▶ _MATERIAL FOR THE TASK_:

/-- ARB_WATCHDOG (R465): the holder of a grant is frozen; refresh and the debug port are not watched. -/
def arbWatchdogDie (a : ArbId) (holder : Master) (x : Die) : Die :=
  if !x.running || (x.arb a).emergency then x else
  (x.count .arbWdogCnt).faultMaster clsArbWatchdog holder
    { flags := 0, ctx := x.masterCtx holder, va := 0, detail := arbDetail a, thing := arbDetail a }

def execArbWatchdog (d : DieId) (arb : ArbId) (holder : Master) (s : State) : Out :=
  nextOn d (arbWatchdogDie arb holder) s

/-! ### Presses at the units -/

/-- A unit without checks applies the pending press, or refuses a shadow whose parity failed (R481). -/
def applyPlain (u : Nat) (x : Die) : Die :=
  if !x.unitWaits u then x
  else if x.shadowFails u then x.unitRefuses u
  else x.unitApplies u

def linkIds : List (Fin 3) := [0, 1, 2]

/-- Links follow their EN bits (R403): one that is enabled trains, one whose EN is cleared is DISABLED. -/
def linksFollow (x : Die) : Die :=
  linkIds.foldl (fun (y : Die) l =>
    let en := (y.reg .torLinkCtrl).getLsbD l.val
    let st := (y.link l).state
    if en && st == LinkState.disabled then y.linkEnter l .signal
    else if !en && st != LinkState.disabled then
      (y.linkDownOp l 1).updLink l (fun k => { k with state := .disabled, cause := 1 })
    else y) x

/-- All links of a die that are not DISABLED go DOWN with a cause. -/
def linksDown (cause : BitVec 3) (x : Die) : Die := linkIds.foldl (fun (y : Die) l => y.linkDownOp l cause) x

/-- The dies hold different coordinates: every link that is not DISABLED is DOWN with cause 4, and COORD_MISMATCH sets (R405). -/
def linksMismatch (x : Die) : Die :=
  (linkIds.foldl (fun (y : Die) l => y.updLink l (fun k => if k.state = .down then { k with cause := 4 } else k))
    (linksDown 4 x)).flag .torFlags 3

/-- The enabled links of a die that are DOWN train again. -/
def linksTrain (x : Die) : Die :=
  linkIds.foldl (fun (y : Die) l =>
    if (y.reg .torLinkCtrl).getLsbD l.val && (y.link l).state == LinkState.down then y.linkEnter l .signal else y) x

/-- The pressed coordinates lie within the pressed ring sizes. -/
def coordsFit (x : Die) : Bool :=
  let node := wbits (rwpMerge .torNode (x.reg .torNode) (x.pressedI .torNode [])) 13 0
  let dim := wbits (rwpMerge .torDim (x.reg .torDim) (x.pressedI .torDim [])) 13 0
  linkIds.all (fun l => decide (coordOf node l ≤ coordOf dim l))

/-- The router and link transmitters of a die apply the press (R405, R427): coordinates beyond their ring keep both old
words. Changed coordinates take down the links of the package; links of dies that agree train again, else they stay DOWN. -/
def torusPress (s : State) (d : DieId) : State :=
  let x := s.die d
  let u := 39
  if !x.unitWaits u then s
  else if x.shadowFails u then s.onDie d (fun y => y.unitRefuses u)
  else
    let node := x.reg .torNode
    let dim := x.reg .torDim
    let ok := coordsFit x
    let back : Die → Die := fun y =>
      if ok then y else
      let z := (y.setReg .torNode node).setReg .torDim dim
      { z.flag .torFlags 4 with press.dirty := z.press.dirty ||| bit44 u }
    let s := s.onDie d (fun y => back (y.unitApplies u))
    let y := s.die d
    let changed := decide (y.reg .torNode ≠ node) || decide (y.reg .torDim ≠ dim)
    let known := y.pair.bridgeUp && !y.pair.lost
    let agree := coordsAgree (s.die d.other) y
    let s := s.onDie d linksFollow
    if known && !agree then s.onBoth linksMismatch
    else
      let cause := BitVec.ofNat 3 (Config.choice y.free % 8)
      let s := if changed then (s.onDie d Die.tick).onBoth (linksDown cause) else s
      if known && (changed || !coordsAgree (s.die d.other) x) then s.onBoth linksTrain
      else if changed then s.onDie d linksTrain else s

/-- The remote requester takes the pressed words of every ring (R414, R427). One that is enabled, or moved, takes its CONS from
memory (DESIGN CHOICE, log 157). -/
def ringsPress (x : Die) : Die :=
  let take : Ring → Ring := fun r =>
    let same := r.hi.getLsbD 31 && decide (r.lo = r.prLo) && decide (r.hi = r.prHi)
    { r with lo := r.prLo, hi := r.prHi, known := r.known && same }
  let y := applyPlain 40 x
  if x.unitWaits 40 && !x.shadowFails 40 then { y with torus.rings := y.torus.rings.map take } else y

/-- PRESS_APPLY (R468, R469): a unit at its boundary. An enabled display pipe's boundary is FRAME_BOUNDARY, and the command
processor applies its fields at issue. -/
def pressApply (d : DieId) (u : Nat) (s : State) : State :=
  let x := s.die d
  if !x.running then s
  else if u < 6 then s.onDie d (applyPlain u)
  else if u < 22 then s.onDie d (carveApplyDie (Fin.ofNat 16 (u - 6)))
  else if u < 26 then
    let q := Fin.ofNat 4 (u - 22)
    if (x.pipes[q]).en then s else pipePress s d q
  else if u < 36 then s.onDie d (applyPlain u)
  else if u = 36 then s
  else if u = 39 then torusPress s d
  else if u = 40 then s.onDie d ringsPress
  else if u = 41 then s.onDie d ioApplyReady
  else if u = 43 then (if x.unitWaits 43 then pairApply s d else s)
  else s.onDie d (applyPlain u)

def execPressApply (d : DieId) (u : Fin 44) (s : State) : Out := .next (pressApply d u.val s)

/-- PRESS_ACK (R471): a unit's acknowledgement arrives. The pair's acknowledgement waits for the partner's confirmation
(R50). -/
def pressAckDie (u : Nat) (x : Die) : Die :=
  if x.running && u != 43 && x.press.behind.getLsbD u && x.press.applied.getLsbD u && !x.lateUnit u then x.unitAcked u else x

def execPressAck (d : DieId) (u : Fin 44) (s : State) : Out := nextOn d (pressAckDie u.val) s

/-- The masters that a late unit stops (R473); every other unit keeps running, or asks whether it is late. -/
def freezeLate (x : Die) (u : Nat) : Die :=
  if 22 ≤ u ∧ u < 26 then x.freezePipe (Fin.ofNat 4 (u - 22)) clsPressTimeout
  else if u = 41 then
    pipeIds.foldl (fun (y : Die) q => (y.freeze (.csi q) clsPressTimeout).freeze (.tdm q) clsPressTimeout) x
  else x

/-- PRESS_TIMEOUT (R473): CLK_PRESS_CFG.TIMEOUT local ms after the issue. A press into SPARE counts from the end of the
initial copy (R27). -/
def pressTimeoutDie (x : Die) : Die :=
  let late := x.press.behind &&& ~~~x.press.late
  if !x.running || late = 0 || x.pair.copying || !x.passed x.press.issued (1000 * x.fld .clkPressCfg [] 9 0) then x else
  let us := (List.range 44).filter (fun u => late.getLsbD u)
  let x := us.foldl freezeLate { x with press.late := x.press.late ||| late }
  (((x.flag .clkFlags 1).count .clkPressTimeoutCnt).note clsPressTimeout .clockCtl
    { flags := 0, ctx := 0, va := 0, detail := x.press.behind.toNat, thing := 0 }).enterSafe

def execPressTimeout (d : DieId) (s : State) : Out := nextOn d pressTimeoutDie s

/-! ### Parity (R480, R481) -/

/-- CTRL_PARITY: one copy is rewritten from the other; when both fail the die enters SAFE. An entry of a translation cache is
dropped, and the next use walks again (R361); a slice's ownership cache holds copies only, which the model does not hold. -/
def ctrlParityDie (what : CtrlStore) (x : Die) : Die :=
  if x.power.inReset || x.dev = .off then x else
  match what with
  | .copies bothFail =>
    let x := (x.flag .fltFlags 2).count .fltCtrlParityCnt
    if bothFail then (x.note clsCtrlParity (.cmdProc 0 none) (FaultInfo.plain 0 0)).enterSafe else x
  | .tlb n => ({ x with xlt.tlb := x.xlt.tlb.eraseIdx n } : Die).count .fltXlateParityCnt
  | .nearTlb m n =>
    let near := x.xlt.near.map (fun t => if t.who = m then { t with ents := t.ents.eraseIdx n } else t)
    ({ x with xlt.near := near.filter (fun t => !t.ents.isEmpty) } : Die).count .fltXlateParityCnt
  | .walkCache n => ({ x with xlt.walk := x.xlt.walk.eraseIdx n } : Die).count .fltXlateParityCnt
  | .sliceOwnership => x.count .fltXlateParityCnt

def execCtrlParity (d : DieId) (what : CtrlStore) (s : State) : Out := nextOn d (ctrlParityDie what) s

/-- A master of a unit, for the record of its configuration parity. -/
def unitMaster (u : Nat) : Master :=
  if u < 6 then .stream { cl := Fin.ofNat 6 u, core := 0 } 0
  else if u < 22 then .slice (Fin.ofNat 16 (u - 6))
  else if u < 26 then .layer (Fin.ofNat 4 (u - 22)) 0
  else if u < 34 then .wringer (Fin.ofNat 8 (u - 26))
  else if u = 34 then .frontEnd 0
  else if u = 38 then .dram 0
  else if u = 39 then .linkTarget 0
  else if u = 40 then .requester
  else if u = 41 then .ufs
  else if u = 42 then .thermal 0
  else if u = 43 then .pairLogic
  else if u = 37 then .clockCtl
  else .cmdProc 0 none

/-- CFG_PARITY: the active word of an RWP field freezes its units until a press with good parity; a shadow word has the
next press refused. -/
def cfgParityDie (addr : Nat) (shadow : Bool) (x : Die) : Die :=
  match regAt addr with
  | none => x
  | some (r, is) =>
    if !x.running || r.info.rwp = 0 then x else
    let us := r.units is
    let m := unitMaster (us.headD 36)
    let info : FaultInfo := { flags := 0, ctx := 0, va := 0, detail := addr + 2 ^ 32 * b2n shadow, thing := addr }
    let x := (x.flag .fltFlags 3).count .fltCfgParityCnt
    if shadow then
      { x.note clsCfgParity m info with press.shadowBad := addr :: x.press.shadowBad.filter (fun a => a != addr) }
    else
      let x := us.foldl (fun (y : Die) u =>
        if 22 ≤ u ∧ u < 26 then y.freezePipe (Fin.ofNat 4 (u - 22)) clsCfgParity else y) x
      { x.report clsCfgParity m info true with press.cfgBad := x.press.cfgBad ++ us.map (fun u => (u, addr)) }

def execCfgParity (d : DieId) (addr : Nat) (shadow : Bool) (s : State) : Out := nextOn d (cfgParityDie addr shadow) s

end Sys2Proof.Machine
end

▶ _ABOUT THIS TASK_:
Reproduce exactly the lines above from the line with "let late := x.press.behind" to the line with "detail := x.press.behind.toNat, thing", including both, and add nothing.

▶ _RESPONSE TO THIS TASK_:
  let late := x.press.behind &&& ~~~x.press.late
  if !x.running || late = 0 || x.pair.copying || !x.passed x.press.issued (1000 * x.fld .clkPressCfg [] 9 0) then x else
  let us := (List.range 44).filter (fun u => late.getLsbD u)
  let x := us.foldl freezeLate { x with press.late := x.press.late ||| late }
  (((x.flag .clkFlags 1).count .clkPressTimeoutCnt).note clsPressTimeout .clockCtl
    { flags := 0, ctx := 0, va := 0, detail := x.press.behind.toNat, thing := 0 }).enterSafe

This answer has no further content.